The basepri register is one of the system control registers in ARM Cortex-M processors. It allows setting the base priority mask level that determines the lowest priority of exceptions allowed to interrupt the execution of code running in Thread mode. The basepri register plays a key role in the ARM Cortex-M nested vectored interrupt controller (NVIC) for managing interrupt priorities and preemption.
Overview of basepri
The basepri register is an 8-bit read/write register that contains the value of the base priority mask. This mask value determines the lowest priority level of exception that is allowed to interrupt the execution of threads in Thread mode. The lower 5 bits of the basepri are used to hold the mask value. The upper 3 bits are reserved and must be kept as 0.
The priority levels in Cortex-M NVIC range from 0 to 255, with 0 being the highest priority and 255 the lowest. When basepri is set to a non-zero value N, it masks all interrupt priority levels lower than N from interrupting thread execution. Priority levels higher than N can still cause exceptions and preempt thread execution.
For example, setting basepri to 16 prevents all priority levels 16 and below from generating exceptions when threads are running. But higher priority interrupts like levels 15, 14, etc can still preempt thread execution. basepri does not affect exceptions running in Handler mode.
Effects of basepri
The key effects of the basepri register are:
- It sets a priority mask level N below which no exceptions are generated when threads are executing in Thread mode.
- Exceptions with priorities higher than N can still preempt running threads.
- basepri does not affect exceptions happening in Handler mode.
- Setting basepri to 0 disables its masking effect and allows all exception priority levels.
- basepri directly controls the priority masking without interacting with PRIMASK or FAULTMASK.
- basepri allows threads to avoid lower priority interrupts without having to alter actual interrupt priorities.
By controlling the base priority mask level dynamically via basepri, threads can temporarily block lower priority exceptions without modifying the core NVIC priorities. This provides flexible run-time management of preemption in Cortex-M devices.
Controlling preemption with basepri
The basepri register is commonly used by threads to manage preemption during critical sections of code. A thread can raise its base priority mask level to prevent lower priority interrupts from occurring during sensitive processing. This avoids the need to change the actual NVIC priorities globally.
A typical usage pattern is: /* Read current basepri value */ uint32_t tmp = basepri_read(); /* Set basepri to new level to block interrupts */ basepri_set(NEW_LEVEL); /* Critical section */ /* Restore basepri to original level */ basepri_set(tmp);
This allows the thread to execute critical code without interference from most lower priority exceptions. The original basepri value is restored after, so normal preemption resumes afterwards.
Startup basepri state
At system reset, the basepri register resets to 0. This allows exceptions of all priority levels to be generated. Software needs to explicitly program basepri to utilize its priority masking capabilities.
Accessing basepri
There are a few ways to access and modify the basepri register in Cortex-M devices:
- Direct read/write using the MRS and MSR instructions.
- Using the CMSIS intrinsics basepri_read() and basepri_set().
- Using CMSIS-Core functions like __get_BASEPRI() and __set_BASEPRI().
- Setting basepri in exception handler code on exception entry/exit.
It is common to use the CMSIS intrinsics to get and set basepri during thread execution. The CMSIS functions can be used in exception handlers. Direct MRS/MSR access is useful for bare metal programming without an RTOS.
basepri vs PRIMASK vs FAULTMASK
The basepri register operates independently of the PRIMASK and FAULTMASK registers which also control exception masking in Cortex-M. The differences are:
- basepri sets a priority threshold, lower priority exceptions are masked.
- PRIMASK globally disables all exceptions when set to 1.
- FAULTMASK masks all exceptions during a fault sequence.
basepri allows finer grained control during normal operation.

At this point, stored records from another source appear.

-- ==== Sys2Proof/Machine/SMap.lean ====
section
/-! DEFINITION. Sparse maps as plain data: key and value pairs with strictly rising keys.

Memory, register-like tables and per-core records are kept in this form (R105, R106, R117). -/

namespace Sys2Proof.Machine

/-- Pairs with strictly rising keys. -/
abbrev SMap (α : Type) := List (Nat × α)

/-- The value at a key. -/
def mapGet {α : Type} (m : SMap α) (k : Nat) : Option α :=
  match m with
  | [] => none
  | (j, v) :: r => if j = k then some v else mapGet r k

/-- The value at a key, or the default of an unlisted one. -/
def mapGetD {α : Type} (m : SMap α) (k : Nat) (d : α) : α := (mapGet m k).getD d

/-- Write a value at a key, in its place. -/
def mapSet {α : Type} (m : SMap α) (k : Nat) (v : α) : SMap α :=
  match m with
  | [] => [(k, v)]
  | (j, w) :: r => if k < j then (k, v) :: (j, w) :: r else if k = j then (k, v) :: r else (j, w) :: mapSet r k v

/-- Remove a key. -/
def mapErase {α : Type} (m : SMap α) (k : Nat) : SMap α :=
  match m with
  | [] => []
  | (j, w) :: r => if j = k then r else (j, w) :: mapErase r k

/-- Keys rise strictly. -/
def mapSorted {α : Type} (m : SMap α) : Bool :=
  match m with
  | (j, _) :: (k, w) :: r => decide (j < k) && mapSorted ((k, w) :: r)
  | _ => true

/-- A set of numbers as a rising list: add one. -/
def setAdd (m : List Nat) (k : Nat) : List Nat :=
  match m with
  | [] => [k]
  | j :: r => if k < j then k :: j :: r else if k = j then j :: r else j :: setAdd r k

/-- Remove one number of a set. -/
def setDel (m : List Nat) (k : Nat) : List Nat :=
  match m with
  | [] => []
  | j :: r => if j = k then r else j :: setDel r k

/-- Numbers rise strictly. -/
def setSorted (m : List Nat) : Bool :=
  match m with
  | j :: k :: r => decide (j < k) && setSorted (k :: r)
  | _ => true

end Sys2Proof.Machine
end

PRIMASK can fully mask exceptions without having to set basepri to the max value of 255. FAULTMASK is hardware controlled during fault handling.

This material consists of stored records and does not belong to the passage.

/-- Opcodes 0x50 to 0x5F of R71. -/
def decodeRow5 (w : Nat) : Except DecodeError Instr :=
  match fldN w 5 4 with
  | 0 => if fldN w 16 1 = 0 ∧ fldN w 21 1 = 0 ∧ fldN w 26 1 = 0 then .ok (.vor (fld w 12 4) (fld w 17 4) (fld w 22 4) (fld w 27 5) (fld w 2 3)) else .error .unassignedWord
  | 1 => if fldN w 16 1 = 0 ∧ fldN w 21 1 = 0 ∧ fldN w 26 1 = 0 then .ok (.vxor (fld w 12 4) (fld w 17 4) (fld w 22 4) (fld w 27 5) (fld w 2 3)) else .error .unassignedWord
  | 2 => if fldN w 16 1 = 0 ∧ fldN w 21 1 = 0 then .ok (.vshl (fld w 12 4) (fld w 17 4) (fld w 22 4) (fld w 26 1) (fld w 27 5) (fld w 2 3)) else .error .unassignedWord
  | 3 => if fldN w 16 1 = 0 ∧ fldN w 21 1 = 0 ∧ fldN w 26 1 = 0 then .ok (.vshr (fld w 12 4) (fld w 17 4) (fld w 22 4) (fld w 27 5) (fld w 2 3)) else .error .unassignedWord
  | 4 => if fldN w 16 1 = 0 ∧ fldN w 21 1 = 0 ∧ fldN w 26 1 = 0 then .ok (.vsel (fld w 12 4) (fld w 17 4) (fld w 22 4) (fld w 27 5) (fld w 2 3)) else .error .unassignedWord
  | 5 => .ok (.vcmp (fld w 12 4) (fld w 16 1) (fld w 17 4) (fld w 21 1) (fld w 22 4) (fld w 26 1) (fld w 27 5) (fld w 2 3))
  | 6 => .ok (.vred (fld w 12 4) (fld w 16 1) (fld w 17 4) (fld w 21 1) (fld w 22 3) (fld w 25 2) (fld w 27 5) (fld w 2 3))
  | 7 => if fldN w 16 1 = 0 ∧ fldN w 22 5 = 0 then .ok (.vbcst (fld w 12 4) (fld w 17 5) (fld w 27 5) (fld w 2 3)) else .error .unassignedWord
  | 8 => if fldN w 16 1 = 0 ∧ fldN w 21 6 = 0 then .ok (.vmov (fld w 12 4) (fld w 17 4) (fld w 27 5) (fld w 2 3)) else .error .unassignedWord
  | 9 => .ok (.vscan (fld w 12 4) (fld w 16 1) (fld w 17 4) (fld w 21 1) (fld w 22 4) (fld w 26 1) (fld w 27 5) (fld w 2 3))
  | 10 => if fldN w 16 1 = 0 ∧ fldN w 21 6 = 0 then .ok (.vtrn (fld w 12 4) (fld w 17 4) (fld w 27 5) (fld w 2 3)) else .error .unassignedWord
  | 11 => if fldN w 16 1 = 0 ∧ fldN w 21 1 = 0 ∧ fldN w 26 1 = 0 then .ok (.vgath (fld w 12 4) (fld w 17 4) (fld w 22 4) (fld w 27 5) (fld w 2 3)) else .error .unassignedWord
  | 12 => if fldN w 12 5 = 0 ∧ fldN w 27 5 = 0 then .ok (.lift (fld w 17 5) (fld w 22 5) (fld w 2 3)) else .error .unassignedWord
  | 13 => if fldN w 16 1 = 0 ∧ fldN w 22 5 = 0 then .ok (.lidx (fld w 12 4) (fld w 17 5) (fld w 27 5) (fld w 2 3)) else .error .unassignedWord
  | 14 => if fldN w 21 6 = 0 then .ok (.lany (fld w 12 5) (fld w 17 4) (fld w 27 5) (fld w 2 3)) else .error .unassignedWord
  | 15 => if fldN w 21 6 = 0 then .ok (.lall (fld w 12 5) (fld w 17 4) (fld w 27 5) (fld w 2 3)) else .error .unassignedWord
  | _ => .error .unassignedWord

/-- Opcodes 0x60 to 0x6F of R71. -/
def decodeRow6 (w : Nat) : Except DecodeError Instr :=
  match fldN w 5 4 with
  | 0 => if fldN w 12 20 = 0 then .ok (.mlease (fld w 2 3)) else .error .unassignedWord
  | 1 => if fldN w 12 20 = 0 then .ok (.mrel (fld w 2 3)) else .error .unassignedWord
  | 2 => if fldN w 15 2 = 0 ∧ fldN w 25 7 = 0 then .ok (.mma (fld w 12 3) (fld w 17 4) (fld w 21 4) (fld w 2 3)) else .error .unassignedWord
  | 3 => .ok (.mmas (fld w 12 3) (fld w 15 2) (fld w 17 4) (fld w 21 4) (fld w 25 7) (fld w 2 3))
  | 4 => if fldN w 15 17 = 0 then .ok (.mzero (fld w 12 3) (fld w 2 3)) else .error .unassignedWord
  | 5 => if fldN w 16 1 = 0 ∧ fldN w 20 2 = 0 then .ok (.mrda (fld w 12 4) (fld w 17 3) (fld w 22 5) (fld w 27 5) (fld w 2 3)) else .error .unassignedWord
  | 6 => if fldN w 15 2 = 0 ∧ fldN w 21 1 = 0 then .ok (.mwra (fld w 12 3) (fld w 17 4) (fld w 22 5) (fld w 27 5) (fld w 2 3)) else .error .unassignedWord
  | 7 => if fldN w 15 2 = 0 ∧ fldN w 24 8 = 0 then .ok (.tfetch (fld w 12 3) (fld w 17 4) (fld w 21 3) (fld w 2 3)) else .error .unassignedWord
  | 8 => if fldN w 15 17 = 0 then .ok (.tunpin (fld w 12 3) (fld w 2 3)) else .error .unassignedWord
  | 9 => if fldN w 21 4 = 0 ∧ fldN w 30 2 = 0 then .ok (.bpld (fld w 12 5) (fld w 17 4) (fld w 25 2) (fld w 27 3) (fld w 2 3)) else .error .unassignedWord
  | 10 => if fldN w 21 4 = 0 ∧ fldN w 27 5 = 0 then .ok (.bpst (fld w 12 5) (fld w 17 4) (fld w 25 2) (fld w 2 3)) else .error .unassignedWord
  | 11 => if fldN w 28 4 = 0 then .ok (.bpadd (fld w 12 5) (fld w 17 5) (fld w 22 5) (fld w 27 1) (fld w 2 3)) else .error .unassignedWord
  | 12 => if fldN w 28 4 = 0 then .ok (.bpsub (fld w 12 5) (fld w 17 5) (fld w 22 5) (fld w 27 1) (fld w 2 3)) else .error .unassignedWord
  | 13 => if fldN w 28 4 = 0 then .ok (.bpmul (fld w 12 5) (fld w 17 5) (fld w 22 5) (fld w 27 1) (fld w 2 3)) else .error .unassignedWord
  | 14 => if fldN w 27 5 = 0 then .ok (.bpmacc (fld w 12 5) (fld w 17 5) (fld w 22 5) (fld w 2 3)) else .error .unassignedWord
  | 15 => if fldN w 30 2 = 0 then .ok (.bpand (fld w 12 5) (fld w 17 5) (fld w 22 5) (fld w 27 3) (fld w 2 3)) else .error .unassignedWord
  | _ => .error .unassignedWord

/-- Opcodes 0x70 to 0x7F of R71. -/
def decodeRow7 (w : Nat) : Except DecodeError Instr :=
  match fldN w 5 4 with
  | 0 => if fldN w 30 2 = 0 then .ok (.bpcmp (fld w 12 5) (fld w 17 5) (fld w 22 5) (fld w 27 3) (fld w 2 3)) else .error .unassignedWord
  | 1 => if fldN w 27 5 = 0 then .ok (.bpsel (fld w 12 5) (fld w 17 5) (fld w 22 5) (fld w 2 3)) else .error .unassignedWord
  | 2 => if fldN w 17 5 = 0 ∧ fldN w 27 5 = 0 then .ok (.bpset (fld w 12 5) (fld w 22 5) (fld w 2 3)) else .error .unassignedWord
  | 3 => if fldN w 22 5 = 0 ∧ fldN w 28 4 = 0 then .ok (.bpcopy (fld w 12 5) (fld w 17 5) (fld w 27 1) (fld w 2 3)) else .error .unassignedWord
  | 4 => if fldN w 17 15 = 0 then .ok (.bpdecay (fld w 12 5) (fld w 2 3)) else .error .unassignedWord
  | 5 => .ok (.bprow (fld w 12 5) (fld w 17 5) (fld w 22 5) (fld w 27 4) (fld w 31 1) (fld w 2 3))
  | 6 => if fldN w 27 5 = 0 then .ok (.trstep (fld w 12 5) (fld w 17 5) (fld w 22 5) (fld w 2 3)) else .error .unassignedWord
  | 7 => if fldN w 17 5 = 0 then .ok (.csrr (fld w 12 5) (fld w 22 10) (fld w 2 3)) else .error .unassignedWord
  | 8 => if fldN w 12 5 = 0 then .ok (.csrw (fld w 17 5) (fld w 22 10) (fld w 2 3)) else .error .unassignedWord
  | 9 => if fldN w 12 20 = 1047552 then .ok (.trapSeal (fld w 2 3)) else if fldN w 12 10 = 0 then .ok (.trap (fld w 22 10) (fld w 2 3)) else .error .unassignedWord
  | 10 => if fldN w 12 20 = 0 then .ok (.tlbiAll (fld w 2 3)) else if fldN w 12 5 = 0 ∧ fldN w 22 10 = 32 then .ok (.tlbiAs (fld w 17 5) (fld w 2 3)) else if fldN w 12 5 = 0 ∧ fldN w 27 5 = 2 then .ok (.tlbiVa (fld w 17 5) (fld w 22 5) (fld w 2 3)) else .error .unassignedWord
  | 11 => if fldN w 12 5 = 0 ∧ fldN w 22 10 = 0 then .ok (.bind (fld w 17 5) (fld w 2 3)) else .error .unassignedWord
  | 12 => if fldN w 22 10 = 0 then .ok (.twin (fld w 12 5) (fld w 17 5) (fld w 2 3)) else .error .unassignedWord
  | 13 => if fldN w 12 20 = 0 then .ok (.untwin (fld w 2 3)) else .error .unassignedWord
  | _ => .error .unassignedWord

/-- A 32-bit word (R63), by its opcode. -/
def decode32 (w : Nat) : Except DecodeError Instr :=
  match fldN w 9 3 with
  | 0 => decodeRow0 w
  | 1 => decodeRow1 w
  | 2 => decodeRow2 w
  | 3 => decodeRow3 w
  | 4 => decodeRow4 w
  | 5 => decodeRow5 w
  | 6 => decodeRow6 w
  | _ => decodeRow7 w

/-- Two bytes as a parcel, little-endian (R2). -/
def parcel (b0 b1 : Byte) : Nat := b0.toNat + 256 * b1.toNat

/-- A parcel whose bits [1:0] are 11 is the low parcel of a 32-bit instruction (R62). -/
def isLong (p : Nat) : Bool := p % 4 = 3

/-- The instruction at the head of a byte list, and its length in bytes. Total: bytes that are no instruction are refused by name. -/
def decode (bytes : List Byte) : Except DecodeError (Instr × Nat) :=
  match bytes with
  | b0 :: b1 :: rest =>
    if isLong (parcel b0 b1) then
      match rest with
      | b2 :: b3 :: _ => (decode32 (parcel b0 b1 + 65536 * parcel b2 b3)).map (·, 4)
      | _ => .error .truncated
    else (decode16 (parcel b0 b1)).map (·, 2)
  | _ => .error .truncated

/-- The word of an RRR-like 32-bit instruction from its fixed bits; every operand field is added at its place. -/
def put (lo : Nat) {n : Nat} (v : BitVec n) : Nat := v.toNat * 2 ^ lo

basepri takes priority over PRIMASK and FAULTMASK – setting basepri prevents exceptions below its mask level regardless of the PRIMASK/FAULTMASK state.
Uses of basepri
The main uses of the basepri register are:
- Blocking interrupts during critical sections without modifying global priorities.
- Priority ceiling emulation for mutexes or resource locking.
- Ensuring minimum interrupt latency for time critical interrupts.
- Preventing priority inversion for real-time applications.
- Improving determinism and robustness of interrupt handling.
With careful programming of basepri, interrupt response and latency can be optimized. basepri gives developers and RTOSes more control over managing preemption in Cortex-M implementations.
Conclusion
The basepri register is an important mechanism for controlling interrupt preemption in ARM Cortex-M processors. It allows setting a priority mask threshold below which exceptions will not interrupt thread execution, while still allowing higher priority exceptions. This enables critical code sections to run without lower priority interference. basepri gives developers more flexibility in managing preemption and interrupt latencies without having to alter global NVIC priorities.